As an amateur, Laver won the Australian Open in 1960, Wimbledon in 1961 and in 1962 he completed what is referred to as a "calendar grand slam".  In 1962 Laver won Wimbledon and the U.S., French and Australian Opens.

He was the last man to accomplish this feat.

The following year Laver turned pro and struggled to the likes of Ken Rosewall and Lew Hoad.  Hoad beat him eight times in a row but by the end of 1963 Laver ended up ranked No. 2, behind Rosewall.

In 1964 Laver beat Rosewall 12 of 15 times and won the two most prestigious tournaments on the pro tour, the U.S. Pro and the Wembley Pro.

Laver won five U.S. Pro Championships, three Wembley Pro Championships and in 1967 he won his second calendar grand slam (U.S. Pro, Wembley Pro, French Pro, Australian Pro).

Things changed in 1968—the tennis world united and professionals were allowed to play Grand Slam tournaments such as Wimbledon and the U.S. Open.

Laver won Wimbledon in 1968 and in 1969 he won his third calendar grand slam while winning all four major tournaments (Wimbledon, U. S. Open, French Open, Australian Open).

After 1969 Laver only competed in only five Open Championships but remained the leading money winner on the pro tour through 1971.

In 1972, because of back and knee problems, he started playing fewer matches.

Laver finished with 198 career titles and he led Australia to four straight Davis Cup wins (1959-62).  He helped win a fifth Davis Cup when pro's were allowed to play in 1973.

At Wimbledon 2009, Roger Federer won his 15th Grand Slam Championship and broke the all time record held by Pete Sampras.

All the greats turned out to see Federer set the record, including Rod Laver.  Borg, Sampras and McEnroe were there also.

With 15 majors, Federer deserves all the credit for reaching a goal that no one really thought was attainable so quickly after Sampras retired.

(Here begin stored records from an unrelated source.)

/-- OVERVOLTAGE_SHUTDOWN: V40_IN rises through 46.0 V (14 R491; 15 R504). -/
def execOvervoltageShutdown (mv : Nat) (s : State) : Out :=
  if mv ≤ 46000 then .next s else .next (updPower (dark s) (fun p => { p with mv := mv }))

/-- The fatal threshold of a sensor, by its sensor ID (18 R580; 19 R591). -/
def fatalTemp (sensor : Nat) : Option Nat :=
  if 5 ≤ sensor && sensor ≤ 14 then some 115
  else if (15 ≤ sensor && sensor ≤ 30) || sensor = 33 then some 105
  else if sensor = 31 || sensor = 32 then some 125
  else none

/-- THERMAL_TRIP: THERM_TRIP_N low and every rail off; a transaction that runs is interrupted (18 R584;
19 R592). -/
def execThermalTrip (sensor temp : Nat) (s : State) : Out :=
  match fatalTemp sensor with
  | some t =>
    if temp < t || s.power.rails = 0 then .next s
    else
      let busy := s.vault.queue ≠ [] && vaultOpen s
      let s := dark { s with vault := { s.vault with torn := s.vault.torn || busy } }
      .next (updPower s (fun p => { p with trip := true }))
  | none => .next s

end Sys2Proof.Machine
end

This has triggered off discussion as to who is the greatest of all time and frankly, it's good for tennis.  Tennis needs more recognition and this helps.

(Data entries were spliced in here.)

/-- Integer register `r` of a core. -/
def xOf (c : Gc) (r : Nat) : W64 := if r = 0 then 0 else c.x.get 0 r
/-- A core with an integer register written. -/
def setX (c : Gc) (r : Nat) (v : W64) : Gc := if r = 0 then c else { c with x := c.x.set r v }
/-- Floating-point register `r` as a code of `n` bits; a single that is not boxed is a NaN. -/
def fOf (c : Gc) (n r : Nat) : Nat :=
  let v := (c.f.get 0 r).toNat
  if n = 64 then v else if v / 2 ^ 32 = 2 ^ 32 - 1 then v % 2 ^ 32 else fpNan 32
/-- A core with a floating-point register written, a single boxed. -/
def setF (c : Gc) (n r v : Nat) : Gc :=
  { c with f := c.f.set r (BitVec.ofNat 64 (if n = 64 then v else (2 ^ 32 - 1) * 2 ^ 32 + v)) }
/-- Floating-point exception flags are accrued. -/
def accrue (c : Gc) (fl : Nat) : Gc := { c with fcsr := c.fcsr ||| fl }
/-- The saturation flag is accrued. -/
def accrueSat (c : Gc) (fl : Nat) : Gc := { c with vcsr := c.vcsr ||| fl }

/-- The first source operand of element `k`: an element, a scalar, or an immediate, unsigned where `zext`. -/
def vSrc (c : Gc) (i : VIns) (n : Nat) (zext : Bool) (k : Nat) : Nat :=
  match i.f3 with
  | 3 => if zext then i.vs1 else (sx 5 i.vs1).toNat % 2 ^ n
  | 4 | 6 => (xOf c i.vs1).toNat % 2 ^ n
  | 5 => fOf c n i.vs1
  | _ => vGet c i.vs1 n k

/-- A value of `n` bits as signed. -/
def sgn (n x : Nat) : Int := (BitVec.ofNat n x).toInt
/-- An integer in `n` bits. -/
def wrap (n : Nat) (x : Int) : Nat := (BitVec.ofInt n x).toNat
/-- An integer brought into a range, and whether it lay outside. -/
def clampInt (lo hi x : Int) : Int × Nat := if x < lo then (lo, 1) else if hi < x then (hi, 1) else (x, 0)
/-- Saturation to `n` unsigned or signed bits. -/
def satU (n : Nat) (x : Int) : Nat × Nat := let r := clampInt 0 (2 ^ n - 1) x; (r.1.toNat, r.2)
/-- Saturation to `n` signed bits. -/
def satS (n : Nat) (x : Int) : Nat × Nat := let r := clampInt (-2 ^ (n - 1)) (2 ^ (n - 1) - 1) x; (wrap n r.1, r.2)

/-- A shift right by `d` with the rounding of vxrm: 0 to nearest up, 1 to nearest even, 2 down, 3 to odd. -/
def roundOff (rm d : Nat) (x : Int) : Int :=
  let h : Int := 2 ^ d
  let q := x.fdiv h
  let t := x.fmod h
  let up : Bool := match rm with
    | 0 => t ≠ 0 && decide (h ≤ 2 * t)
    | 1 => decide (h < 2 * t) || (2 * t = h && q % 2 = 1)
    | 2 => false
    | _ => t ≠ 0 && q % 2 = 0
  q + b2n up

/-- OPI operations of one width, from vs2 element `a` and operand `b`: result and saturation. -/
def vIntOp (rm n f6 a b : Nat) : Nat × Nat :=
  let w (x : Int) : Nat × Nat := (wrap n x, 0)
  let sa := sgn n a
  let sb := sgn n b
  let sh := b % n
  match f6 with
  | 0x00 => w (a + b)
  | 0x02 => w (a - b)
  | 0x03 => w (b - a)
  | 0x04 => (min a b, 0)
  | 0x05 => w (min sa sb)
  | 0x06 => (max a b, 0)
  | 0x07 => w (max sa sb)
  | 0x09 => (a &&& b, 0)
  | 0x0A => (a ||| b, 0)
  | 0x0B => (a ^^^ b, 0)
  | 0x20 => satU n (a + b)
  | 0x21 => satS n (sa + sb)
  | 0x22 => satU n (a - b)
  | 0x23 => satS n (sa - sb)
  | 0x25 => w (a * 2 ^ sh : Nat)
  | 0x27 => satS n (roundOff rm (n - 1) (sa * sb))
  | 0x28 => (a / 2 ^ sh, 0)
  | 0x29 => w (sa.fdiv (2 ^ sh))
  | 0x2A => w (roundOff rm sh a)
  | _ => w (roundOff rm sh sa)

/-- Comparisons. -/
def vCompare (n f6 a b : Nat) : Bool :=
  match f6 with
  | 0x18 => a = b
  | 0x19 => a ≠ b
  | 0x1A => a < b
  | 0x1B => sgn n a < sgn n b
  | 0x1C => a ≤ b
  | 0x1D => sgn n a ≤ sgn n b
  | 0x1E => b < a
  | _ => sgn n b < sgn n a

/-- OPM operations of one width, `o` the old element of the destination. -/
def vMulOp (rm n f6 a b o : Nat) : Nat :=
  let d (k : Nat) : Nat := wrap n (mulDiv n k (sgn n a) (sgn n b) a b)
  match f6 with
  | 0x08 => wrap n (roundOff rm 1 (a + b))
  | 0x09 => wrap n (roundOff rm 1 (sgn n a + sgn n b))
  | 0x0A => wrap n (roundOff rm 1 (a - b))
  | 0x0B => wrap n (roundOff rm 1 (sgn n a - sgn n b))
  | 0x20 => d 5
  | 0x21 => d 4
  | 0x22 => d 7
  | 0x23 => d 6
  | 0x24 => d 3
  | 0x25 => d 0
  | 0x26 => d 2
  | 0x27 => d 1
  | 0x29 => wrap n (b * o + a)
  | 0x2B => wrap n (a - b * o)
  | 0x2D => wrap n (b * a + o)
  | _ => wrap n (o - b * a)

/-- Widening operations to `2n` bits; `a` has `2n` bits where f6 is 0x34 to 0x37. -/
def vWideOp (n f6 a b o : Nat) : Nat :=
  let sa := sgn n a
  let sb := sgn n b
  let w (x : Int) : Nat := wrap (2 * n) x
  match f6 with
  | 0x30 | 0x34 => w (a + b)
  | 0x31 => w (sa + sb)
  | 0x32 | 0x36 => w (a - b)
  | 0x33 => w (sa - sb)
  | 0x35 => w (a + sb)
  | 0x37 => w (a - sb)
  | 0x38 => w (a * b)
  | 0x3A => w (sa * b)
  | 0x3B => w (sa * sb)
  | 0x3C => w (a * b + o)
  | 0x3D => w (sa * sb + o)
  | 0x3E => w (sa * b + o)
  | _ => w (a * sb + o)

/-- Narrowing shifts and clips of an element of `2n` bits. -/
def vNarrowOp (rm n f6 a b : Nat) : Nat × Nat :=
  let sh := b % (2 * n)
  match f6 with
  | 0x2C => (a / 2 ^ sh % 2 ^ n, 0)
  | 0x2D => (wrap n ((sgn (2 * n) a).fdiv (2 ^ sh)), 0)
  | 0x2E => satU n (roundOff rm sh a)
  | _ => satS n (roundOff rm sh (sgn (2 * n) a))

/-- Single-width reduction steps. -/
def vRedOp (n f6 a b : Nat) : Nat :=
  match f6 with
  | 0 => (a + b) % 2 ^ n
  | 1 => a &&& b
  | 2 => a ||| b
  | 3 => a ^^^ b
  | 4 => min a b
  | 5 => wrap n (min (sgn n a) (sgn n b))
  | 6 => max a b
  | _ => wrap n (max (sgn n a) (sgn n b))

/-- Mask-register logic, from the bits of vs2 and vs1. -/
def vMaskOp (f6 : Nat) (a b : Bool) : Bool :=
  match f6 with
  | 0x18 => a && !b
  | 0x19 => a && b
  | 0x1A => a || b
  | 0x1B => a != b
  | 0x1C => a || !b
  | 0x1D => !(a && b)
  | 0x1E => !(a || b)
  | _ => a == b

/-- The forms of OPI operations: 1 vector, 2 scalar, 4 immediate. -/
def opiForms (f6 : Nat) : Nat :=
  if [0x00, 0x09, 0x0A, 0x0B, 0x0C, 0x0E, 0x10, 0x11, 0x17, 0x18, 0x19, 0x1C, 0x1D, 0x20, 0x21, 0x25, 0x27, 0x28, 0x29
    , 0x2A, 0x2B, 0x2C, 0x2D, 0x2E, 0x2F].contains f6 then 7
  else if [0x02, 0x04, 0x05, 0x06, 0x07, 0x12, 0x13, 0x1A, 0x1B, 0x22, 0x23].contains f6 then 3
  else if [0x03, 0x0F, 0x1E, 0x1F].contains f6 then 6
  else if f6 = 0x30 || f6 = 0x31 then 1
  else 0

/-- The forms of OPM operations. -/
def opmForms (f6 : Nat) : Nat :=
  if f6 ≤ 7 || [0x12, 0x14, 0x17].contains f6 || (0x18 ≤ f6 && f6 ≤ 0x1F) then 1
  else if f6 = 0x0E || f6 = 0x0F || f6 = 0x3E then 2
  else if (0x08 ≤ f6 && f6 ≤ 0x0B) || f6 = 0x10 || (0x20 ≤ f6 && f6 ≤ 0x27) || [0x29, 0x2B, 0x2D, 0x2F].contains f6
      || (0x30 ≤ f6 && f6 ≤ 0x38) || (0x3A ≤ f6 && f6 ≤ 0x3D) || f6 = 0x3F then 3
  else 0

/-- The forms of OPF operations. -/
def opfForms (f6 : Nat) : Nat :=
  if [0x01, 0x03, 0x05, 0x07, 0x12, 0x13, 0x31, 0x33].contains f6 then 1
  else if [0x0E, 0x0F, 0x17, 0x1D, 0x1F, 0x21, 0x27].contains f6 then 2
  else if [0x00, 0x02, 0x04, 0x06, 0x08, 0x09, 0x0A, 0x10, 0x18, 0x19, 0x1B, 0x1C, 0x20, 0x24, 0x30, 0x32, 0x34, 0x36
    , 0x38].contains f6 || (0x28 ≤ f6 && f6 ≤ 0x2F) || (0x3C ≤ f6 && f6 ≤ 0x3F) then 3
  else 0

/-- The form of an instruction among those bits. -/
def formBit (f3 : Nat) : Nat := if f3 ≤ 2 then 0 else if f3 = 3 then 2 else 1

/-- Reserved encodings and register choices are illegal. -/
def vIf (ok : Bool) (r : Gc) : Option Gc := if ok then some r else none

/-- The sums of a reduction in element order. -/
def vFold (c : Gc) (i : VIns) (n : Nat) (z : Nat × Nat) (f : Nat → Nat → Nat × Nat) : Nat × Nat :=
  (vActive c i.vm).foldl (fun z k => let r := f z.1 (vGet c i.vs2 n k); (r.1, z.2 ||| r.2)) z

/-- Gathers and slides: the element of vs2 that goes to `k`, none for 0 or `keep` for the old one. -/
inductive VFrom where
  | el (i : Nat) | zero | keep | val (x : Nat)
deriving DecidableEq, Repr

/-- A permutation written. -/
def vPermute (c : Gc) (ag : Nat → Bool) (i : VIns) (n l : Nat) (f : Nat → VFrom) : Gc :=
  (vWrite c ag i.vm i.vd n l (fun k =>
    (match f k with
     | .el j => vGet c i.vs2 n j
     | .zero => 0
     | .keep => vGet c i.vd n k
     | .val x => x, 0))).1

/-- vs2 gives nothing past VLMAX. -/
def upTo (n l j : Nat) : VFrom := if j < vlMax n l then .el j else .zero

/-- OPIVV, OPIVX, OPIVI. -/
def vecInt (c : Gc) (ag : Nat → Bool) (i : VIns) : Option Gc :=
  let n := vsew c
  let l := vlmul c
  let rm := bits c.vcsr 2 1
  let same := vOk i n l n l n l
  let far := apart i.vd l i.vs2 l
  let b := vSrc c i n
  let a (k : Nat) : Nat := vGet c i.vs2 n k
  let carry (k : Nat) : Nat := b2n (!i.vm && vBit c 0 k)
  let off : Nat := if i.f3 = 3 then i.vs1 else (xOf c i.vs1).toNat
  let sat (r : Gc × Nat) : Gc := accrueSat r.1 r.2
  if !bitOf (opiForms i.f6) (formBit i.f3) then none
  else
    match i.f6 with
    | 0x0C =>
      vIf (same && far && (!i.isV || apart i.vd l i.vs1 l)) (vPermute c ag i n l (fun k =>
        upTo n l (if i.isV then vGet c i.vs1 n k else off)))
    | 0x0E =>
      if i.isV then
        let l1 := 16 * l / n
        vIf (grpOk i.vd n l && grpOk i.vs2 n l && grpOk i.vs1 16 l1 && decide (n ≤ 16 * l) && far && apart i.vd l i.vs1 l1
            && (i.vm || i.vd ≠ 0))
          (vPermute c ag i n l (fun k => upTo n l (vGet c i.vs1 16 k)))
      else vIf (same && far) (vPermute c ag i n l (fun k => if k < off then .keep else .el (k - off)))
    | 0x0F => vIf same (vPermute c ag i n l (fun k => upTo n l (k + off)))
    | 0x10 => vIf (same && !i.vm) (vWrite c ag true i.vd n l (fun k => (wrap n (a k + b false k + carry k), 0))).1
    | 0x12 => vIf (same && !i.vm) (vWrite c ag true i.vd n l (fun k => (wrap n (a k - b false k - carry k), 0))).1
    | 0x11 => vIf (vOkMask i n l) (vWriteMask c ag true i.vd (fun k => (2 ^ n ≤ a k + b false k + carry k, 0))).1
    | 0x13 => vIf (vOkMask i n l) (vWriteMask c ag true i.vd (fun k => (a k < b false k + carry k, 0))).1
    | 0x17 =>
      vIf (same && (!i.vm || i.vs2 = 0))
        (vWrite c ag true i.vd n l (fun k => (if i.vm || vBit c 0 k then b false k else a k, 0))).1
    | 0x27 =>
      if i.f3 = 3 then
        let k := i.vs1 + 1
        let from' := 256 * i.vd + c.vstart * n / 8
        vIf ([1, 2, 4, 8].contains k && i.vm && i.vd % k = 0 && i.vs2 % k = 0)
          { c with
            v := ((List.range (256 * k)).filter (fun j => decide (from' ≤ 256 * i.vd + j))).foldl
              (fun v j => v.set (256 * i.vd + j) (c.v.get 0 (256 * i.vs2 + j))) c.v
            vstart := 0 }
      else vIf same (sat (vWrite c ag i.vm i.vd n l (fun k => vIntOp rm n 0x27 (a k) (b false k))))
    | 0x18 | 0x19 | 0x1A | 0x1B | 0x1C | 0x1D | 0x1E | 0x1F =>
      vIf (vOkMask i n l) (vWriteMask c ag i.vm i.vd (fun k => (vCompare n i.f6 (a k) (b false k), 0))).1
    | 0x2C | 0x2D | 0x2E | 0x2F =>
      vIf (vOk i n l (2 * n) (2 * l) n l)
        (sat (vWrite c ag i.vm i.vd n l (fun k => vNarrowOp rm n i.f6 (vGet c i.vs2 (2 * n) k) (b true k))))
    | 0x30 | 0x31 =>
      let e (k : Nat) : Nat := if i.f6 = 0x30 then k else wrap (2 * n) (sgn n k)
      vIf (grpOk i.vs2 n l && decide (n ≤ 32) && c.vstart = 0)
        (vWrite0 c ag i.vd (2 * n) (vFold c i n (vGet c i.vs1 (2 * n) 0, 0) (fun z x => ((z + e x) % 2 ^ (2 * n), 0))).1)
    | f => vIf same (sat (vWrite c ag i.vm i.vd n l (fun k => vIntOp rm n f (a k) (b (decide (0x25 ≤ f)) k))))

/-- The active bits of vs2 as a list of their places. -/
def maskOnes (c : Gc) (i : VIns) : List Nat := (vActive c i.vm).filter (vBit c i.vs2)

/-- The integer unary operations of OPMVV: 0x10 to x, 0x12 extensions, 0x14 mask operations. -/
def vecUnary (c : Gc) (ag : Nat → Bool) (i : VIns) : Option Gc :=
  let n := vsew c
  let l := vlmul c
  let ones := maskOnes c i
  let first : Nat := ones.headD c.vl
  let clean := c.vstart = 0
  match i.f6, i.vs1 with
  | 0x10, 0 => vIf i.vm { setX c i.vd (sx n (vGet c i.vs2 n 0)) with vstart := 0 }
  | 0x10, 0x10 => vIf clean (setX c i.vd (BitVec.ofNat 64 ones.length))
  | 0x10, 0x11 => vIf clean (setX c i.vd (match ones with | [] => -1 | k :: _ => BitVec.ofNat 64 k))
  | 0x12, k =>
    let d := 2 ^ (4 - k / 2)
    let m := n / d
    vIf (decide (2 ≤ k) && decide (k ≤ 7) && decide (8 * d ≤ n) && decide (d ≤ l) && grpOk i.vd n l
        && grpOk i.vs2 m (l / d) && mayOverlap i.vd n l i.vs2 m (l / d) && (i.vm || i.vd ≠ 0))
      (vWrite c ag i.vm i.vd n l (fun j =>
        (if k % 2 = 1 then wrap n (sgn m (vGet c i.vs2 m j)) else vGet c i.vs2 m j, 0))).1
  | 0x14, 0x10 =>
    vIf (clean && grpOk i.vd n l && apart i.vd l i.vs2 8 && (i.vm || i.vd ≠ 0))
      (vWrite c ag i.vm i.vd n l (fun k => ((ones.filter (· < k)).length % 2 ^ n, 0))).1
  | 0x14, 0x11 =>
    vIf (grpOk i.vd n l && i.vs2 = 0 && (i.vm || i.vd ≠ 0)) (vWrite c ag i.vm i.vd n l (fun k => (k % 2 ^ n, 0))).1
  | 0x14, k =>
    vIf (clean && decide (1 ≤ k) && decide (k ≤ 3) && i.vd ≠ i.vs2 && (i.vm || i.vd ≠ 0))
      (vWriteMask c ag i.vm i.vd (fun j =>
        ((match k with | 1 => decide (j < first) | 2 => decide (j = first) | _ => decide (j ≤ first)), 0))).1
  | _, _ => none

/-- OPMVV, OPMVX. -/
def vecMul (c : Gc) (ag : Nat → Bool) (i : VIns) : Option Gc :=
  let n := vsew c
  let l := vlmul c
  let rm := bits c.vcsr 2 1
  let same := vOk i n l n l n l
  let clean := c.vstart = 0
  let a (k : Nat) : Nat := vGet c i.vs2 n k
  let b := vSrc c i n false
  let last := c.vl - 1
  if !bitOf (opmForms i.f6) (formBit i.f3) then none
  else if i.isV && (i.f6 = 0x10 || i.f6 = 0x12 || i.f6 = 0x14) then vecUnary c ag i
  else if i.f6 ≤ 7 then
    vIf (grpOk i.vs2 n l && clean)
      (vWrite0 c ag i.vd n (vFold c i n (vGet c i.vs1 n 0, 0) (fun z x => (vRedOp n i.f6 z x, 0))).1)
  else if 0x18 ≤ i.f6 && i.f6 ≤ 0x1F then
    vIf i.vm (vWriteMask c ag true i.vd (fun k => (vMaskOp i.f6 (vBit c i.vs2 k) (vBit c i.vs1 k), 0))).1
  else if 0x30 ≤ i.f6 then
    let wide2 := 0x34 ≤ i.f6 && i.f6 ≤ 0x37
    let n2 := if wide2 then 2 * n else n
    vIf (vOk i (2 * n) (2 * l) n2 (if wide2 then 2 * l else l) n l)
      (vWrite c ag i.vm i.vd (2 * n) (2 * l) (fun k =>
        (vWideOp n i.f6 (vGet c i.vs2 n2 k) (b k) (vGet c i.vd (2 * n) k), 0))).1
  else
    match i.f6 with
    | 0x0E =>
      vIf (same && apart i.vd l i.vs2 l) (vPermute c ag i n l (fun k => if k = 0 then .val (b 0) else .el (k - 1)))
    | 0x0F => vIf same (vPermute c ag i n l (fun k => if k = last then .val (b 0) else upTo n l (k + 1)))
    | 0x10 => vIf (i.vm && i.vs2 = 0) (vWrite0 c ag i.vd n (b 0))
    | 0x17 =>
      let from' := (List.range c.vl).filter (vBit c i.vs1)
      vIf (same && i.vm && clean && apart i.vd l i.vs2 l && apart i.vd l i.vs1 8)
        (if c.vl = 0 then c else
          { (vWrite { c with vl := from'.length } ag true i.vd n l (fun k => (a (from'.getD k 0), 0))).1 with vl := c.vl })
    | f => vIf same (vWrite c ag i.vm i.vd n l (fun k => (vMulOp rm n f (a k) (b k) (vGet c i.vd n k), 0))).1

/-- A floating-point unary operation of VFUNARY1. -/
def vFpUnary (n rm k x : Nat) : Nat × Nat :=
  match k with
  | 0 => fpSqrt n rm x
  | 4 => fpRsqrt7 n x
  | 5 => fpRec7 n rm x
  | _ => (fpClass n x, 0)

/-- Binary floating-point operations, from vs2 element `a` and operand `b`. -/
def vFpOp (n rm f6 a b : Nat) : Nat × Nat :=
  match f6 with
  | 0x00 => fpAdd n rm a b
  | 0x02 => fpAdd n rm a (fpNeg n b)
  | 0x04 => fpMinMax n false a b
  | 0x06 => fpMinMax n true a b
  | 0x08 => (fpSgnj n 0 a b, 0)
  | 0x09 => (fpSgnj n 1 a b, 0)
  | 0x0A => (fpSgnj n 2 a b, 0)
  | 0x20 => fpDiv n rm a b
  | 0x21 => fpDiv n rm b a
  | 0x24 => fpMul n rm a b
  | _ => fpAdd n rm b (fpNeg n a)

If were going to anoint Federer as the greatest because he's now won 15 majors, where do we put Laver on the list of greats?

Truthfully, I don't believe we can really say how many majors Laver won.  I don't know if we can count his wins as an amateur.  I don't know if we can count his first grand slam because at that time, the best players in the world, though few in numbers, were on the pro circuit.

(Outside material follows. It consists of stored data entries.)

/-! ## Matrix arrays -/

/-- MSET and MASK: what each schedules, an MSET of a bad format being recorded as refused, a pocket source at a
reserved address, and what the two do when they take effect. A MAC that does not perform: it costs its
tokens all the same; one of an array with no configuration or a bad one, and one whose accumulator drains,
is refused with its event, as is one that changes buffers within a product; one that names a FREE buffer leaves its
accumulators free values, and its class, by which the K pointer moves, is free (log 12). A sum of INT8 products
saturates. -/
def Obligations.SetupMasksAndRefusals : Prop :=
  (∀ (s : State) (n a : Nat), acts s n = true → a < 2 →
    (∀ (f : MsetF) (bad : Bool),
      (bad = true ↔ (f.srcCol = .pocket ∧ tileOk f.fmtCol f.scaledCol = false) ∨
        (f.srcRow = .pocket ∧ tileOk f.fmtRow f.scaledRow = false)) →
      (bad = false → baseOk s n f.srcCol f.fmtCol f.scaledCol f.baseCol (isComplex f.pass) = true ∧
        baseOk s n f.srcRow f.fmtRow f.scaledRow f.baseRow (isComplex f.pass) = true) →
      ∃ u, OnlyDetector s u ∧ exec (.mset n a f) s = .next (schedule u n 1 false (.mset n a
        { f := f, colAddr := (xreg s n f.baseCol).toNat / 256 * 256, rowAddr := (xreg s n f.baseRow).toNat / 256 * 256
          strideCol := (xreg s n f.strideCol).toNat, strideRow := (xreg s n f.strideRow).toNat, bad := bad }))) ∧
    (∀ (f : MsetF), (f.srcCol = .pocket → tileOk f.fmtCol f.scaledCol = true) →
      (f.srcRow = .pocket → tileOk f.fmtRow f.scaledRow = true) →
      (baseOk s n f.srcCol f.fmtCol f.scaledCol f.baseCol (isComplex f.pass) = false ∨
        baseOk s n f.srcRow f.fmtRow f.scaledRow f.baseRow (isComplex f.pass) = false) →
      ∃ t, exec (.mset n a f) s = .next t ∧ BadAccess n s t) ∧
    (∀ target rs, target ≤ 2 → ∃ t, exec (.mask n a target rs) s = .next t ∧
      Schedules n (some (2, .mask n a target (xreg s n rs))) s t) ∧
    (∀ cfg, arr (landEff s (.mset n a cfg)) n a = { arr s n a with cfg := some cfg, k := 0, sub := 0 }) ∧
    (∀ v, arr (landEff s (.mask n a 0 v)) n a = { arr s n a with rowLo := v } ∧
      arr (landEff s (.mask n a 1 v)) n a = { arr s n a with rowHi := v } ∧
      arr (landEff s (.mask n a 2 v)) n a = { arr s n a with blk := v })) ∧
  (∀ (s : State) (n a : Nat) (m : MacF), acts s n = true → a < 2 →
    (((arr s n a).cfg = none ∨ ∃ g, (arr s n a).cfg = some g ∧ g.bad = true) →
      exec (.mac n a m) s = .next (badSetup (macCost s n a m) n a m.acc)) ∧
    (∀ g i, (arr s n a).cfg = some g → g.bad = false → i ∈ targets g.f m →
      drainingAcc (arr s n a) i (cycOf s n) = true →
      exec (.mac n a m) s = .next (accConflict (macCost s n a m) n a m.acc)) ∧
    (∀ g, (arr s n a).cfg = some g → g.bad = false →
      (∀ i ∈ targets g.f m, drainingAcc (arr s n a) i (cycOf s n) = false) →
      (((arr s n a).k ≠ 0 ∨ (arr s n a).sub ≠ 0) → (g.f.srcCol ≠ .pocket ∧ m.bufCol ≠ (arr s n a).lastCol ∨
          g.f.srcRow ≠ .pocket ∧ m.bufRow ≠ (arr s n a).lastRow) →
        exec (.mac n a m) s = .next (badSetup (macCost s n a m) n a m.acc)) ∧
      (((arr s n a).k = 0 ∧ (arr s n a).sub = 0 ∨ (g.f.srcCol = .pocket ∨ m.bufCol = (arr s n a).lastCol) ∧
          (g.f.srcRow = .pocket ∨ m.bufRow = (arr s n a).lastRow)) →
        (∃ l, g.f.srcCol = (if l = Lane.inner then Feed.inner else .outer) ∧ lbState (stn s n) l m.bufCol = .free ∨
          g.f.srcRow = (if l = Lane.inner then Feed.inner else .outer) ∧ lbState (stn s n) l m.bufRow = .free) →
        ∃ (t : State) (c : Cls), exec (.mac n a m) s = .next t ∧
          t = { s with arrs := t.arrs, clus := t.clus, regs := t.regs, freeCtr := t.freeCtr } ∧
          (∀ b i, (b, i) ≠ (n, a) → i < 2 → arr t b i = arr s b i) ∧
          (∀ i ∈ targets g.f m, accOf (arr t n a) i = { (if m.clear then {} else accOf (arr s n a) i) with
            cells := [], free := some (s.freeCtr + i), lastMac := some (cycOf s n) }) ∧
          (∀ i, i ∉ targets g.f m → accOf (arr t n a) i = accOf (arr s n a) i) ∧
          PointerMoves g c (arr s n a) (arr t n a) ∧ (arr t n a).drains = (arr s n a).drains)) ∧
    (∀ (u : State) (code acc : Nat), (code = 3 ∨ code = 4) → acc < 2 →
      { code := if code = 3 then 0x0205 else 0x0206, die := dieOf n, unit := n % 96, time := u.timeNs
        isSealed := sealedJob u } ∈ (if code = 3 then badSetup u n a acc else accConflict u n a acc).evs ∧
      bitOf (reg (if code = 3 then badSetup u n a acc else accConflict u n a acc) (regKey (dieOf n) 0x100)) code =
        true ∧
      stn (if code = 3 then badSetup u n a acc else accConflict u n a acc) n = haltAtHurdle (stn u n)) ∧
    (∀ x : Int, (sat32 x).1.toInt = max (-(2 ^ 31)) (min (2 ^ 31 - 1) x) ∧
      ((sat32 x).2 = true ↔ x < -(2 ^ 31) ∨ 2 ^ 31 - 1 < x)))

But what about all the majors he won as a pro.  From 1963-68 he probably won at least two major professional events a year—maybe more!

We know he won five majors in the Open era and he won six more as an amateur.

I'm not going to speculate on how many majors Rod Laver should be credited with, I'll just remind all the fans of the great Roger Federer to remember the name "Rod Laver".